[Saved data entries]
☆ ☆ ☆ ☆ ☆
-- ==== Sys2Proof/Machine/State.lean ====
section
/-! DEFINITION. The state of the block as plain data, its faults and refusals, and the state after reset. -/

namespace Sys2Proof.Machine

/-- The registers of the control cores and the lanes. A hart is numbered c for core c, and 16 + 4 * pe + L for lane L of
physical engine pe. -/
structure HartState where
  /-- Data registers, key 64 * hart + n: core g1 to g15 under 1 to 15 and the physical rotating registers under 16 to 31
  (R71, R72); lane t0 to t7 under 0 to 7 and p0 to p3 under 8 to 11 (R73). -/
  r : Store Word
  /-- Accumulators a0 to a3, key 4 * hart + x (R116). -/
  acc : Store (BitVec 56)
  /-- STAT (R73). -/
  stat : Store Word
  /-- Generator state (R126). -/
  dice : Store Sample
deriving DecidableEq, Repr

/-- The generator state of a hart at reset (R90). -/
def diceReset (h : Nat) : Sample := if h < 16 then BitVec.ofNat 24 (0x200 + h) else BitVec.ofNat 24 (h - 15)

/-- VBASE at reset (R90). -/
def vbaseReset (_ : Nat) : Word := 0x08000000

/-- What a load does with the value that arrives (R121). -/
inductive LoadKind where
  | word | half | byte | sample
deriving DecidableEq, Repr

/-- A load whose value has not arrived (R101): its core, the physical register it writes, its address, whether the register is
still the load's (a later word may have written it), and the bytes it has: all of them for an uncached load, for a cached one those
that its core's write buffer held at its issue. -/
structure PendLoad where
  core : Nat
  dst : Nat
  addr : Nat
  kind : LoadKind
  live : Bool
  data : List (Nat × Byte)
deriving DecidableEq, Repr

/-- Where an entry of a write buffer goes: to the bus, to the data cache (a store to a cached region, R303), or to a target that
denies it whatever its address (R6, R121). -/
inductive WKind where
  | bus | cache | deny
deriving DecidableEq, Repr

/-- An entry of a core's write buffer (R102): up to 64 bytes of one line, oldest first; a register store is kept by itself
(R370). -/
structure WEntry where
  core : Nat
  addr : Nat
  kind : WKind
  data : List (Nat × Byte)
deriving DecidableEq, Repr

/-- A line of a core's data cache (R303): its address, its 64 bytes, and whether it is dirty. -/
structure Line where
  core : Nat
  addr : Nat
  data : List Byte
  dirty : Bool
deriving DecidableEq, Repr

/-- What a control core holds beside its registers and SCHED_CORE_n_CTRL and STAT. -/
structure CoreState where
  pc : Store Word
  rrb : Store (BitVec 4)
  vbase : Store Word
  epc : Store Word
  ecause : Store Word
  pend : List PendLoad
  wbuf : List WEntry
  /-- Cores whose FENCE has not completed (R133). -/
  fence : List Nat
  dcache : List Line
  /-- Cores that stop executing because of a fourth parity fault, before the retirement takes effect (R309). -/
  stopped : List Nat
deriving DecidableEq, Repr

/-- A token (R311). -/
structure Tok where
  tag : Nat
  slot : Nat
  value : Word
deriving DecidableEq, Repr

/-- A work item (R310, R313 to R321). own is its own class (R315), lst the class of the list it is on. -/
structure Item where
  tag : Nat
  own : Nat
  lst : Nat
  flow : Nat
  ordered : Bool
  nops : Nat
  pool : Nat
  ops : List (Option Word)
  seq : Option Nat
  aged : Bool
  stamp : Word
  readyAt : Nat
  born : Nat
deriving DecidableEq, Repr

/-- The status of a release (R323). -/
inductive RelStatus where
  | finished | aborted | cancelled
deriving DecidableEq, Repr

/-- An ordered item that has been dispatched or cancelled and has not completed its release (R323): st is its status once
released, rob whether it holds a reorder-buffer entry and c0 whether that is one of the 128 reserved to class 0 (R324). -/
structure Await where
  item : Item
  core : Nat
  st : Option RelStatus
  rob : Bool
  c0 : Bool
deriving DecidableEq, Repr

/-- A dispatched item, its core, and the HUBCLK cycle of its dispatch (R322). -/
structure Held where
  core : Nat
  item : Item
  start : Nat
deriving DecidableEq, Repr

/-- The scheduler, beside its registers. -/
structure SchedState where
  /-- Open instances, oldest first (R313). -/
  opens : List Item
  /-- On-chip ready lists of every class, oldest first; lst tells the class (R329). -/
  ready : List Item
  /-- Ready items that stay in their matching-store entries (R331). -/
  waiting : List Item
  /-- Items in the spill rings, oldest first; lst tells the ring (R329). -/
  spilled : List Item
  /-- Births of the spilled items that were released in their place and whose ring entries are still to pass (R320). -/
  gone : List Nat
  /-- Entry index of the head of each class's ring. -/
  ringHead : Store Nat
  held : List Held
  await : List Await
  nextSeq : Store Nat
  nextRel : Store Nat
  /-- Last core of a flow, plus one; 0 is none (R317). -/
  lastCore : Store Nat
  credit : Store Nat
  rr : Nat
  bucket : Nat
  coreQ : List (Nat × Tok)
  hostQ : List Tok
  dmaQ : List (Nat × Tok)
  timerQ : List (Nat × Tok)
  relQ : List Tok
  rrEng : Nat
  rrCore : Nat
  /-- Spilled items a CANCEL has named, by their births (R326). -/
  cancels : List Nat
  tracePtr0 : Nat
  births : Nat
  /-- Births of the items whose matching-store entry holds a double-bit error (R312, R30). -/
  bad : List Nat
  /-- HUBCLK cycle at which the class-0 bucket was last refilled (R335). -/
  refill : Nat
  /-- Trace entries of the HUBCLK cycle traceHub, each with the rank of its event (R336), and the cycle at which the trace's port
  is free again (R338). -/
  traceCyc : List (Nat × List Word)
  traceHub : Nat
  traceFree : Nat
deriving DecidableEq, Repr

/-- A shared-memory load of a lane that has not been delivered (R161): it writes rd at the end of word at. -/
structure Delivery where
  pe : Nat
  lane : Nat
  rd : Nat
  value : Word
  due : Nat
deriving DecidableEq, Repr

/-- A queued bus access to lane memory (R144, R150); write holds the data of a write. -/
structure LaneAcc where
  pe : Nat
  lane : Nat
  word : Nat
  write : Option Word
  who : Initiator
deriving DecidableEq, Repr

/-- An entry of a lane's fault-address table (R166). -/
structure FaultEntry where
  pe : Nat
  lane : Nat
  word : Nat
  count : Nat
  turn : Nat
deriving DecidableEq, Repr

/-- What started a migration (R169, R172, R176). -/
inductive MigKind where
  | correctable | doubleBit | request
deriving DecidableEq, Repr

/-- A migration in progress (R169, R172): cluster, logical slot, source physical engine, its kind, and whether the switch
is set for the next exchange (doubleBit: the grid time of the detection). -/
structure Mig where
  cl : Nat
  slot : Nat
  src : Nat
  kind : MigKind
  copied : Bool
  at_ : Nat
deriving DecidableEq, Repr

/-- A token of an engine's lane waiting in its cluster's queue (R162). -/
structure EngTok where
  cl : Nat
  tok : Tok
deriving DecidableEq, Repr

/-- The engines, beside their registers. -/
structure EngState where
  /-- Physical engines whose enable is in effect (R140). -/
  on : List Nat
  /-- Runs in progress: physical engine and next word offset (R137). -/
  run : List (Nat × Nat)
  /-- Words still nullified, by hart number of the lane (R85). -/
  null : Store Nat
  deliver : List Delivery
  /-- Mailboxes, key 64 * e + 16 * L + i for logical engine e (R147). -/
  inF : Store Sample
  inE : Store Sample
  outE : Store Sample
  outF : Store Sample
  /-- Engines muted by a double-bit lane-memory error until a switch or retirement (R172). -/
  muted : List Nat
  busq : List LaneAcc
  /-- Responses to queued bus reads: who, and the word or none for a bus error. -/
  resp : List (Initiator × Option Word)
  /-- Corrected words waiting for their write-back: physical engine, lane, word (R164). -/
  wback : List (Nat × Nat × Nat)
  /-- Corrections counted this turn (R164). -/
  corrected : List (Nat × Nat × Nat)
  scrubPos : Store Nat
  faultTab : List FaultEntry
  /-- Check results, key 2 * pe + d, in the layout of ENG_PROG_CHK; STATE 00 counts as passed (R157). -/
  chk : Store Word
  tokq : List EngTok
  mig : List Mig
deriving DecidableEq, Repr

/-- A change that takes effect at the coming boundary (R58). -/
inductive PendAct where
  | engEn (pe : Nat) (on : Bool)
  | retireEngine (pe : Nat) (detail : Word)
  | retireCore (c : Nat)
  | retirePort (p : Nat) (count : Nat)
  | retireLink (l : Nat) (count : Nat)
  | disarm
  | testExit
  | sapEn (p : Nat) (on : Bool)
  | asrcEn (n : Nat) (on : Bool)
  | linkEn (l : Nat) (on : Bool)
  | chainEn (c : Nat) (on : Bool)
  | chainZero (c : Nat)
  | chainZeroAll
  | timerStart (n : Nat)
  | rampGo
deriving DecidableEq, Repr

/-- Time (R48, R51, R59, R60). -/
structure TimeState where
  /-- HUBCLK cycles counted since reset. -/
  hub : Nat
  /-- The ENGCLK cycle within the turn of the turn grid. -/
  clk : Nat
  /-- TURN_COUNT. -/
  turn : BitVec 48
  /-- Boundaries of the turn grid since reset, whether turns run or not (R390). -/
  grid : Nat
deriving DecidableEq, Repr

/-- A latency measurement (R67): turns since T0, none before T0. -/
inductive Probe where
  | idle
  | armed
  | running (age : Nat)
deriving DecidableEq, Repr

/-- The operating state, beside SYS_STATE. -/
structure DevState where
  /-- TEST was entered from ROM (R32). -/
  testRom : Bool
  /-- START or TEST_ENTER has been accepted, and turns start at the coming boundary (R30, R59). -/
  starting : Bool
  /-- The number of the first turn after the last START, T_s of R61, and the turns that have begun since. -/
  first : BitVec 48
  runs : Nat
  /-- The freeze decided at the last commit cut (R35). -/
  freeze : Bool
  /-- The commit cut of the current turn has passed. -/
  cutPast : Bool
  /-- Clusters whose output mailboxes have been swapped in this turn, and clusters that have had their whole exchange (R51, R147),
  and clusters whose runs of this turn have started. -/
  swapped : List Nat
  exchanged : List Nat
  started : List Nat
  /-- Clusters whose exchange of the last turn was made at its end, and whose runs of that turn are still to start (R53). -/
  late : List Nat
  /-- Requests for the coming boundary that have arrived since the last cut, and those the last cut took (R58). -/
  pendNew : List PendAct
  pendCut : List PendAct
  /-- Changes of this turn's boundary whose first work is the engine or section run, until the exchange at clk N/2 (R56). -/
  exch : List PendAct
  probe : Probe
  /-- The turn is T0 of a measurement: its marker stands (R67). -/
  marker : Bool
  /-- The last entry to HALT or SERVICE, return from SERVICE or hold cause: its HUBCLK cycle and its rank in R37. -/
  won : Option (Nat × Nat)
  /-- Turns end with the turn in progress whatever the cut, because of a relock (R35). -/
  relockEnd : Bool
deriving DecidableEq, Repr

/-- A safe-load member (R179). -/
inductive Member where
  | palette (e : Nat)
  | prog (e : Nat)
  | chain (c : Nat)
  | gain
  | route
deriving DecidableEq, Repr

/-- A commit request that waits for its decision, or whose flip has been decided: its groups, and the stroke channels whose
steps are part of it (R182). -/
structure SafeReq where
  groups : List Nat
  strokes : List Nat
deriving DecidableEq, Repr

/-- The mirror of a group (R188, R189): the members it copies, whether a shadow was written while it was busy, and the shadow
addresses whose new contents the copy does not reach any more. -/
structure Mirror where
  group : Nat
  members : List Member
  dirty : Bool
  kept : List Nat
deriving DecidableEq, Repr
☆ ☆ ☆ ☆ ☆
WHAT IS BEING ASKED: Give back, verbatim, the lines from the top of the entries above through the line containing "r : Store Word".

WORKED SOLUTION:
-- ==== Sys2Proof/Machine/State.lean ====
section
/-! DEFINITION. The state of the block as plain data, its faults and refusals, and the state after reset. -/

namespace Sys2Proof.Machine

/-- The registers of the control cores and the lanes. A hart is numbered c for core c, and 16 + 4 * pe + L for lane L of
physical engine pe. -/
structure HartState where
  /-- Data registers, key 64 * hart + n: core g1 to g15 under 1 to 15 and the physical rotating registers under 16 to 31
  (R71, R72); lane t0 to t7 under 0 to 7 and p0 to p3 under 8 to 11 (R73). -/
  r : Store Word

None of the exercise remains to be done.